The "injected script" runs in a different JS context (in the unsafe "MAIN" world), so it doesn't have access to `chrome` API, which is exposed only in the safe content script's default "ISOLATED" world.
For a content script that runs in all sites you'll have to use CustomEvent messaging between the default content script and the injected script (example:
https://stackoverflow.com/a/19312198/). The content script will use chrome.runtime.sendMessage to relay the message to the background script.
In case the content script runs only in a few specified sites you can use
external messaging, but that doesn't apply to your case.

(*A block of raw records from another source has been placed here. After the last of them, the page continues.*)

@[simp] theorem Core.started_putThread (k : Core) (sl : Nat) (t : Thread) : (k.putThread sl t).started = k.started := rfl
@[simp] theorem Core.cyc_putThread (k : Core) (sl : Nat) (t : Thread) : (k.putThread sl t).cyc = k.cyc := rfl
@[simp] theorem Core.boundaryDone_putThread (k : Core) (sl : Nat) (t : Thread) : (k.putThread sl t).boundaryDone = k.boundaryDone := rfl
@[simp] theorem Core.bankrole_putThread (k : Core) (sl : Nat) (t : Thread) : (k.putThread sl t).bankrole = k.bankrole := rfl
@[simp] theorem Core.sram_putThread (k : Core) (sl : Nat) (t : Thread) : (k.putThread sl t).sram = k.sram := rfl
@[simp] theorem Core.badRows_putThread (k : Core) (sl : Nat) (t : Thread) : (k.putThread sl t).badRows = k.badRows := rfl
@[simp] theorem Core.unspecified_putThread (k : Core) (sl : Nat) (t : Thread) : (k.putThread sl t).unspecified = k.unspecified := rfl
@[simp] theorem Core.cache_putThread (k : Core) (sl : Nat) (t : Thread) : (k.putThread sl t).cache = k.cache := rfl
@[simp] theorem Core.uses_putThread (k : Core) (sl : Nat) (t : Thread) : (k.putThread sl t).uses = k.uses := rfl
@[simp] theorem Core.writeThrough_putThread (k : Core) (sl : Nat) (t : Thread) : (k.putThread sl t).writeThrough = k.writeThrough := rfl
@[simp] theorem Core.noFill_putThread (k : Core) (sl : Nat) (t : Thread) : (k.putThread sl t).noFill = k.noFill := rfl
@[simp] theorem Core.tlb_putThread (k : Core) (sl : Nat) (t : Thread) : (k.putThread sl t).tlb = k.tlb := rfl
@[simp] theorem Core.sigw_putThread (k : Core) (sl : Nat) (t : Thread) : (k.putThread sl t).sigw = k.sigw := rfl
@[simp] theorem Core.sighCur_putThread (k : Core) (sl : Nat) (t : Thread) : (k.putThread sl t).sighCur = k.sighCur := rfl
@[simp] theorem Core.sighPrev_putThread (k : Core) (sl : Nat) (t : Thread) : (k.putThread sl t).sighPrev = k.sighPrev := rfl
@[simp] theorem Core.sigSect_putThread (k : Core) (sl : Nat) (t : Thread) : (k.putThread sl t).sigSect = k.sigSect := rfl
@[simp] theorem Core.sigFull_putThread (k : Core) (sl : Nat) (t : Thread) : (k.putThread sl t).sigFull = k.sigFull := rfl
@[simp] theorem Core.common_putThread (k : Core) (sl : Nat) (t : Thread) : (k.putThread sl t).common = k.common := rfl
@[simp] theorem Core.commonWrites_putThread (k : Core) (sl : Nat) (t : Thread) : (k.putThread sl t).commonWrites = k.commonWrites := rfl
@[simp] theorem Core.seeds_putThread (k : Core) (sl : Nat) (t : Thread) : (k.putThread sl t).seeds = k.seeds := rfl
@[simp] theorem Core.seedWrites_putThread (k : Core) (sl : Nat) (t : Thread) : (k.putThread sl t).seedWrites = k.seedWrites := rfl
@[simp] theorem Core.fmt_putThread (k : Core) (sl : Nat) (t : Thread) : (k.putThread sl t).fmt = k.fmt := rfl
@[simp] theorem Core.fmtWrites_putThread (k : Core) (sl : Nat) (t : Thread) : (k.putThread sl t).fmtWrites = k.fmtWrites := rfl
@[simp] theorem Core.mailbox_putThread (k : Core) (sl : Nat) (t : Thread) : (k.putThread sl t).mailbox = k.mailbox := rfl
@[simp] theorem Core.requests_putThread (k : Core) (sl : Nat) (t : Thread) : (k.putThread sl t).requests = k.requests := rfl
@[simp] theorem Core.backing_putThread (k : Core) (sl : Nat) (t : Thread) : (k.putThread sl t).backing = k.backing := rfl
@[simp] theorem Core.nextRequest_putThread (k : Core) (sl : Nat) (t : Thread) : (k.putThread sl t).nextRequest = k.nextRequest := rfl
@[simp] theorem Core.barriers_putThread (k : Core) (sl : Nat) (t : Thread) : (k.putThread sl t).barriers = k.barriers := rfl
@[simp] theorem Core.ports_putThread (k : Core) (sl : Nat) (t : Thread) : (k.putThread sl t).ports = k.ports := rfl
@[simp] theorem Core.sends_putThread (k : Core) (sl : Nat) (t : Thread) : (k.putThread sl t).sends = k.sends := rfl
@[simp] theorem Core.lnk_putThread (k : Core) (sl : Nat) (t : Thread) : (k.putThread sl t).lnk = k.lnk := rfl
@[simp] theorem Core.linkJobs_putThread (k : Core) (sl : Nat) (t : Thread) : (k.putThread sl t).linkJobs = k.linkJobs := rfl
@[simp] theorem Core.linkWork_putThread (k : Core) (sl : Nat) (t : Thread) : (k.putThread sl t).linkWork = k.linkWork := rfl
@[simp] theorem Core.results_putThread (k : Core) (sl : Nat) (t : Thread) : (k.putThread sl t).results = k.results := rfl
@[simp] theorem Core.migIn_putThread (k : Core) (sl : Nat) (t : Thread) : (k.putThread sl t).migIn = k.migIn := rfl
@[simp] theorem Core.replies_putThread (k : Core) (sl : Nat) (t : Thread) : (k.putThread sl t).replies = k.replies := rfl
@[simp] theorem Core.eccCount_putThread (k : Core) (sl : Nat) (t : Thread) : (k.putThread sl t).eccCount = k.eccCount := rfl
@[simp] theorem Core.tvecd_putThread (k : Core) (sl : Nat) (t : Thread) : (k.putThread sl t).tvecd = k.tvecd := rfl
@[simp] theorem Core.drained_putThread (k : Core) (sl : Nat) (t : Thread) : (k.putThread sl t).drained = k.drained := rfl
@[simp] theorem Core.frozenSwap_putThread (k : Core) (sl : Nat) (t : Thread) : (k.putThread sl t).frozenSwap = k.frozenSwap := rfl
@[simp] theorem Core.busy_putThread (k : Core) (sl : Nat) (t : Thread) : (k.putThread sl t).busy = k.busy := rfl
@[simp] theorem Core.deferred_putThread (k : Core) (sl : Nat) (t : Thread) : (k.putThread sl t).deferred = k.deferred := rfl
@[simp] theorem Core.arriving_putThread (k : Core) (sl : Nat) (t : Thread) : (k.putThread sl t).arriving = k.arriving := rfl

BTW since you use document_start your goal is probably to run the injected script before the page runs its scripts, but it's not what happens now because the script element you've added is loading asynchronously due to the use of `src`, so it will run after an inline <script>foo</script> in the page as well as possibly other small remote scripts. The solution is to declare the injected script separately in manifest.json so you don't need to inject it manually:
"content_scripts": [{
"matches": [...],
"js": ["content.js"],
"run_at": "document_start"
}, {
"matches": [...],
"js": ["injected.js"],
"run_at": "document_start",
"world": "MAIN"
}],
* remove injectScript function from content.js, add CustomEvent messaging
* remove "web_accessible_resources" from manifest.json
* remove "type": "module" from content_scripts in manifest.json as there's no such key and there's no way to declare a module content script.